The present invention relates to composite solid propellants with stable burn-off from ammonium perchlorate, polymeric binder, hardener, plasticizer and burn-up moderators.

Solid propellants as energy suppliers are becoming more and more as the rocket technology continues to develop more important. A significant disadvantage of the known composite fuels based on ammonium perchlorate are the hydrochloric acid or hydrogen chloride gases produced during combustion. These combustion products not only lead to corrosive phenomena on metal parts in the area of the exhaust gases lie, such as B. launchers, vehicles, but also lead to physiological stress and damage Operating personnel and people who get caught in the clouds of exhaust gases carried by the wind. The possible uses of composite solid propellants could be expanded significantly if the Hydrochloric acid or hydrogen chloride emission in the exhaust gas could be achieved.

The choice of a fuel is determined by performance, safety, life and cost factors. The performance factors include momentum, density, thermal expansion properties, mechanical Properties, rate of burn and erosion ability. The safety factors are both Manufacturing and processing aspects as well as handling and bullet safety of the finished Device to be taken into account.
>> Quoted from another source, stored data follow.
/-- R385 to R387, R398: the periods of a KC unit, its events and its triggers. -/
def Obligations.KcPeriodsAndTriggers : Prop :=
  (∀ (s : State) (t : Tick) (k : Fin 4) (per cmp : Nat), s.sys.mode = .run → s.supply.state ≠ .down →
    s.evs.pass = [] → s.evs.steps = none → kcMayRun s k = true →
    let q := s.kcU k
    q.running = true → q.cmpDone = false → 0 < q.cmp → q.cmp < q.per → q.boundary + q.per * ticksPerNs ≤ max s.etc t →
    Yields (.kcPeriodBoundary t k per cmp) s (fun u =>
      (u.kcU k).flags.getLsbD 0 = true ∧ (u.kcU k).flags.getLsbD 1 = true ∧ (u.kcU k).flags.getLsbD 2 = true)) ∧
  ∀ (s : State) (t : Tick) (k : Fin 4), Alive s →
    let q := s.kcU k
    let x := max s.etc t
    (∀ per cmp : Nat, kcMayRun s k = false → Yields (.kcPeriodBoundary t k per cmp) s (fun u =>
      u.kcU k = { q with running := false, per := 0, cmp := 0, cmpDone := true })) ∧
    (∀ per cmp : Nat, kcMayRun s k = true → per < 2 ^ 24 → cmp < 2 ^ 24 →
      q.running = false ∨ q.boundary + q.per * ticksPerNs ≤ x →
      Yields (.kcPeriodBoundary t k per cmp) s (fun u =>
        (u.kcU k).running = true ∧ (u.kcU k).per = per ∧
        (u.kcU k).cmp = (if (s.kettle k).chgOn then cmp else 0) ∧
        (u.kcU k).boundary = (if q.running then q.boundary + q.per * ticksPerNs else x) ∧
        (q.running = true → (u.kcU k).flags.getLsbD 0 = true ∧ (u.kcU k).flags.getLsbD 1 = true))) ∧
    (∀ (j : Fin 4) (code : BitVec 12),
      let g := q.trig.get {} j
      let b := 2 * k.val + g.bsel.toNat
      let at_ := q.boundary + q.per * g.frac / 65536 * ticksPerNs
      q.running = true → g.en = true → g.fired = false → at_ ≤ x → at_ < q.boundary + q.per * ticksPerNs →
      ((s.dgt b).capture = none → Yields (.kcTrigger t k j code) s (fun u =>
        ((u.kcU k).trig.get {} j).code = code ∧ ((u.kcU k).trig.get {} j).fired = true ∧
        ((u.kcU k).trig.get {} j).missed = false ∧ ((u.kcU k).trig.get {} j).tseq = wrapInc 16 g.tseq ∧
        (u.kcU k).flags.getLsbD (3 + j.val) = true ∧ (u.dgt b).mux = g.ch)) ∧
      ((s.dgt b).capture ≠ none → Yields (.kcTrigger t k j code) s (fun u =>
        ((u.kcU k).trig.get {} j).missed = true ∧ ((u.kcU k).trig.get {} j).fired = true ∧
        ((u.kcU k).trig.get {} j).misses = satInc 255 g.misses ∧
        ((u.kcU k).trig.get {} j).code = g.code ∧ u.dgt b = s.dgt b)))

/-- R389 to R392, R395: starts and stops of timers, alone and together; expiries, target writes and captures of a
timer that no other timer follows. -/
def Obligations.TimersRunExpireAndCapture : Prop :=
  (∀ (s : State) (t : Tick) (n : Fin 24), Alive s →
    let c := s.timer n
    let x := max s.etc t
    let started (m : Nat) : Timer := { s.timer m with
      run := (s.timer m).ctl, state := .running, start := x, count := 0, edges := 0, madeUp := false, unseen := false
      linkErr := false, lastEdge := none }
    let due (m : Nat) : Tick := (s.timer m).start + (s.timer m).target.toNat * tbNs (s.timer m).run.tb * ticksPerNs
    let early (m : Nat) := (s.timer m).state = .running → tbNs (s.timer m).run.tb ≠ 0 → x ≤ due m
    let others (u : State) := ∀ m, m ≠ n.val → u.timer m = s.timer m
    (early n → c.ctl.link = 0 ∨ (c.ctl.link = 2 ∧ c.ctl.master < n.val) → c.target ≠ 0 →
      (∀ m : Fin 24, ¬ ((s.timer m).ctl.link = 2 ∧ (s.timer m).ctl.master = n.val)) →
      Yields (.timerStart t n) s (fun u => u.timer n = started n ∧ others u)) ∧
    (early n → c.ctl.link = 1 → c.ctl.master < n.val → Yields (.timerStart t n) s (fun u =>
      u.timer n = { started n with state := .armed, start := c.start } ∧ others u)) ∧
    (early n → c.ctl.link ≠ 0 → n.val ≤ c.ctl.master → Yields (.timerStart t n) s (fun u =>
      u.timer n = { c with linkErr := true, state := .stopped } ∧ others u)) ∧
    (c.state = .running → tbNs c.run.tb = 0 ∨ x < due n → Yields (.timerStop t n) s (fun u =>
      u.timer n = { c with count := timCount c x, state := .stopped } ∧ others u)) ∧
    (c.state = .armed → Yields (.timerStop t n) s (fun u => u.timer n = { c with state := .stopped } ∧ others u)) ∧
    (c.state ≠ .running → c.state ≠ .armed → Yields (.timerStop t n) s (fun u => u.timer n = c ∧ others u)) ∧
    (∀ mask : BitVec 24, (∀ m : Fin 24, early m ∧ (s.timer m).ctl.link = 0 ∧ (s.timer m).target ≠ 0) →
      Yields (.timGlbStart t mask) s (fun u => ∀ m : Fin 24,
        u.timer m = if mask.getLsbD m then started m else s.timer m))) ∧
  (∀ (s : State) (t : Tick) (n : Fin 24), Alive s →
    let c := s.timer n
    let x := max s.etc t
    let due := c.start + c.target.toNat * tbNs c.run.tb * ticksPerNs
    let others (u : State) := ∀ m, m ≠ n.val → u.timer m = s.timer m
    (c.state = .running → tbNs c.run.tb ≠ 0 → due ≤ x →
      (∀ m : Fin 24, (s.timer m).run.link ≠ 1 ∧ (s.timer m).run.tb ≠ 6) →
      (Yields (.timerExpiry t n) s (fun u =>
        u.timer n = { c with state := .expired, exp := true, count := c.target.toNat, expAt := due } ∧ others u ∧
        (c.ieExp = true → u.irc.host.pend.getLsbD (144 + n.val) = true))) ∧
      Yields (.timerStop t n) s (fun u =>
        u.timer n = { c with state := .expired, exp := true, count := c.target.toNat, expAt := due } ∧ others u)) ∧
    (∀ v : Word, c.state ≠ .running ∨ ((tbNs c.run.tb = 0 ∨ x ≤ due) ∧ timCount c x < v.toNat) →
      Yields (.timerTargetWrite t n v) s (fun u => u.timer n = { c with target := v } ∧ others u)) ∧
    (∀ v : Word, c.state = .running → (tbNs c.run.tb = 0 ∨ x ≤ due) → v.toNat ≤ timCount c x →
      (∀ m : Fin 24, (s.timer m).run.link ≠ 1 ∧ (s.timer m).run.tb ≠ 6) → Yields (.timerTargetWrite t n v) s (fun u =>
        u.timer n = { c with target := v, state := .expired, exp := true, count := v.toNat, expAt := x } ∧ others u)) ∧
    (∀ (y : Tick) (r : Bool), capSelected s c.run.cap r = true → y + c.run.filt * ticksPerNs ≤ x →
      (∀ e, c.lastEdge = some e → e + c.run.filt * ticksPerNs ≤ y) →
      c.state = .running → tbNs c.run.tb ≠ 0 → y < due → c.run.capture = true →
      Yields (.captureEdge t n y r) s (fun u => others u ∧
        u.timer n = if (c.edges + 1) % c.run.ps ≠ 0 then { c with edges := c.edges + 1, lastEdge := some y }
          else { c with
            edges := c.edges + 1, lastEdge := some y
            capt := BitVec.ofNat 32 ((y - c.start) / (tbNs c.run.tb * ticksPerNs)), captEtc := y
            new := true, ovr := c.ovr || c.new
            start := if c.run.restart then y else c.start, count := if c.run.restart then 0 else c.count })) ∧
    (∀ (y : Tick) (r : Bool), capSelected s c.run.cap r = true → y + c.run.filt * ticksPerNs ≤ x →
      (∀ e, c.lastEdge = some e → e + c.run.filt * ticksPerNs ≤ y) →
      c.state = .running → c.run.tb = 5 → c.run.capture = false → c.count + 1 < c.target.toNat →
      Yields (.captureEdge t n y r) s (fun u =>
        u.timer n = { c with count := c.count + 1, lastEdge := some y } ∧ others u)) ∧
    (∀ (y e : Tick) (r : Bool), c.lastEdge = some e → y < e + c.run.filt * ticksPerNs →
      Yields (.captureEdge t n y r) s (fun u => u.tim = s.tim)))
If a device is produced in large numbers, such as B. for artillery missiles, material costs are of particular importance. The fuel types proposed so far can eo do not satisfactorily meet one or more of the above factors.

Therefore, it is an object of the invention to provide a composite solid propellant to create whose exhaust gases are essentially free of corrosive and toxic substances. Another object of the invention is to provide a fuel taking the above into account Factors such as high performance, safety, service life and low cost. This goal will according to the invention achieved in that at least one alkali and / or alkaline earth nitrate as a further oxidation salt is present and the binder is made from telomeric polybutadienes or copolymers of butadiene and Acrylonitrile with functional groups consists.
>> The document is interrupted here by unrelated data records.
@[simp] theorem State.dmaCh_setDma (s : State) (k : Nat) (c : DmaCh) : (s.setDma k c).dmaCh k = c := Table.get_set_same ..
theorem State.dmaCh_setDma_other (s : State) {j k : Nat} (c : DmaCh) (h : j ≠ k) : (s.setDma k c).dmaCh j = s.dmaCh j :=
  Table.get_set_other _ _ _ h
@[simp] theorem State.setDma_setDma (s : State) (k : Nat) (a b : DmaCh) : (s.setDma k a).setDma k b = s.setDma k b := by
  simp [State.setDma]
@[simp] theorem State.setDma_blocks (s : State) (k : Nat) (c : DmaCh) :
    (s.setDma k c).pending = s.pending ∧ (s.setDma k c).etc = s.etc ∧ (s.setDma k c).now = s.now ∧ (s.setDma k c).sleepBase = s.sleepBase ∧
    (s.setDma k c).fresh = s.fresh ∧ (s.setDma k c).ruler = s.ruler ∧ (s.setDma k c).supply = s.supply ∧
    (s.setDma k c).sys = s.sys ∧ (s.setDma k c).irc = s.irc ∧ (s.setDma k c).flt = s.flt ∧
    (s.setDma k c).tim = s.tim ∧ (s.setDma k c).pwm = s.pwm ∧ (s.setDma k c).whl = s.whl ∧
    (s.setDma k c).lns = s.lns ∧ (s.setDma k c).evs = s.evs ∧ (s.setDma k c).act = s.act ∧
    (s.setDma k c).dia = s.dia ∧ (s.setDma k c).seq = s.seq ∧ (s.setDma k c).mem = s.mem ∧
    (s.setDma k c).bgs = s.bgs ∧ (s.setDma k c).obs = s.obs ∧ (s.setDma k c).sec = s.sec ∧
    (s.setDma k c).links = s.links ∧ (s.setDma k c).cfg = s.cfg ∧ (s.setDma k c).snaps = s.snaps ∧
    (s.setDma k c).nv = s.nv :=
  ⟨rfl, rfl, rfl, rfl, rfl, rfl, rfl, rfl, rfl, rfl, rfl, rfl, rfl, rfl, rfl, rfl, rfl, rfl, rfl, rfl, rfl, rfl, rfl, rfl, rfl, rfl⟩
@[simp] theorem State.setDma_pieces (s : State) (k j : Nat) (c : DmaCh) :
    (s.setDma k c).chan j = s.chan j ∧ (s.setDma k c).bank j = s.bank j ∧ (s.setDma k c).kettle j = s.kettle j ∧
    (s.setDma k c).dch j = s.dch j ∧ (s.setDma k c).dgt j = s.dgt j ∧ (s.setDma k c).slot j = s.slot j ∧
    (s.setDma k c).sq j = s.sq j ∧ (s.setDma k c).ctx j = s.ctx j ∧ (s.setDma k c).timer j = s.timer j ∧
    (s.setDma k c).ebU j = s.ebU j ∧ (s.setDma k c).kcU j = s.kcU j ∧ (s.setDma k c).wheel j = s.wheel j :=
  ⟨rfl, rfl, rfl, rfl, rfl, rfl, rfl, rfl, rfl, rfl, rfl, rfl⟩

@[simp] theorem State.timer_setTimer (s : State) (k : Nat) (c : Timer) : (s.setTimer k c).timer k = c := Table.get_set_same ..
theorem State.timer_setTimer_other (s : State) {j k : Nat} (c : Timer) (h : j ≠ k) : (s.setTimer k c).timer j = s.timer j :=
  Table.get_set_other _ _ _ h
@[simp] theorem State.setTimer_setTimer (s : State) (k : Nat) (a b : Timer) : (s.setTimer k a).setTimer k b = s.setTimer k b := by
  simp [State.setTimer]
@[simp] theorem State.setTimer_blocks (s : State) (k : Nat) (c : Timer) :
    (s.setTimer k c).pending = s.pending ∧ (s.setTimer k c).etc = s.etc ∧ (s.setTimer k c).now = s.now ∧
    (s.setTimer k c).sleepBase = s.sleepBase ∧ (s.setTimer k c).fresh = s.fresh ∧
    (s.setTimer k c).ruler = s.ruler ∧ (s.setTimer k c).supply = s.supply ∧ (s.setTimer k c).sys = s.sys ∧
    (s.setTimer k c).irc = s.irc ∧ (s.setTimer k c).flt = s.flt ∧ (s.setTimer k c).pwm = s.pwm ∧
    (s.setTimer k c).whl = s.whl ∧ (s.setTimer k c).lns = s.lns ∧ (s.setTimer k c).evs = s.evs ∧
    (s.setTimer k c).act = s.act ∧ (s.setTimer k c).dia = s.dia ∧ (s.setTimer k c).seq = s.seq ∧
    (s.setTimer k c).dma = s.dma ∧ (s.setTimer k c).mem = s.mem ∧ (s.setTimer k c).bgs = s.bgs ∧
    (s.setTimer k c).obs = s.obs ∧ (s.setTimer k c).sec = s.sec ∧ (s.setTimer k c).links = s.links ∧
    (s.setTimer k c).cfg = s.cfg ∧ (s.setTimer k c).snaps = s.snaps ∧ (s.setTimer k c).nv = s.nv :=
  ⟨rfl, rfl, rfl, rfl, rfl, rfl, rfl, rfl, rfl, rfl, rfl, rfl, rfl, rfl, rfl, rfl, rfl, rfl, rfl, rfl, rfl, rfl, rfl, rfl, rfl, rfl⟩
@[simp] theorem State.setTimer_pieces (s : State) (k j : Nat) (c : Timer) :
    (s.setTimer k c).chan j = s.chan j ∧ (s.setTimer k c).bank j = s.bank j ∧
    (s.setTimer k c).kettle j = s.kettle j ∧ (s.setTimer k c).dch j = s.dch j ∧ (s.setTimer k c).dgt j = s.dgt j ∧
    (s.setTimer k c).slot j = s.slot j ∧ (s.setTimer k c).sq j = s.sq j ∧ (s.setTimer k c).ctx j = s.ctx j ∧
    (s.setTimer k c).dmaCh j = s.dmaCh j ∧ (s.setTimer k c).ebU j = s.ebU j ∧ (s.setTimer k c).kcU j = s.kcU j ∧
    (s.setTimer k c).wheel j = s.wheel j :=
  ⟨rfl, rfl, rfl, rfl, rfl, rfl, rfl, rfl, rfl, rfl, rfl, rfl⟩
Examples of the further oxidation salt are lithium, sodium and potassium nitrate as polymer Binders are those with functional groups, either terminally or randomly can be distributed along the chain. Typical examples are carboxyl-terminated polybutadienes, hydroxyl-terminated ones Polybutadienes or copolymers. e of butadiene / acrylic acid (PBAA) and terpolymers of Butadiene / Acrylic Acid / Acrylonitrile (PBAN).

Of particular importance for the combustion products of composite fuels with mixed oxidizers is the mixing ratio. To avoid corrosive and toxic exhaust gases, the Oxidators used in a nearly stoichiometric ratio d. H. when using 1 mole of ammonium perchlorate at least 1 mole of alkali nitrate must be added. According to a preferred embodiment of the invention, the ratio is Equivalent weights of perchlorate to nitrate 1: 1 to 1: 1.2, preferably 1: 1 to 1: 1.05. The oxidizers can ground and / or unground are used.

If the functional group of the binder consists of a carboxyl group, these polymers can with the different aziridines, epoxides or amines. Polymers with hydroxyl groups are cured with aromatic or aliphatic di- or polyisocyanates. Depending on the reactivity of the Curing accelerators or curing inhibitors are added to the isocyanate used.

The binder system can of course also be modified by components that are not directly on the Hardening process are involved, such as aliphatic or aromatic hydrocarbons and esters with a plasticizer function, Process aids, antioxidants, etc.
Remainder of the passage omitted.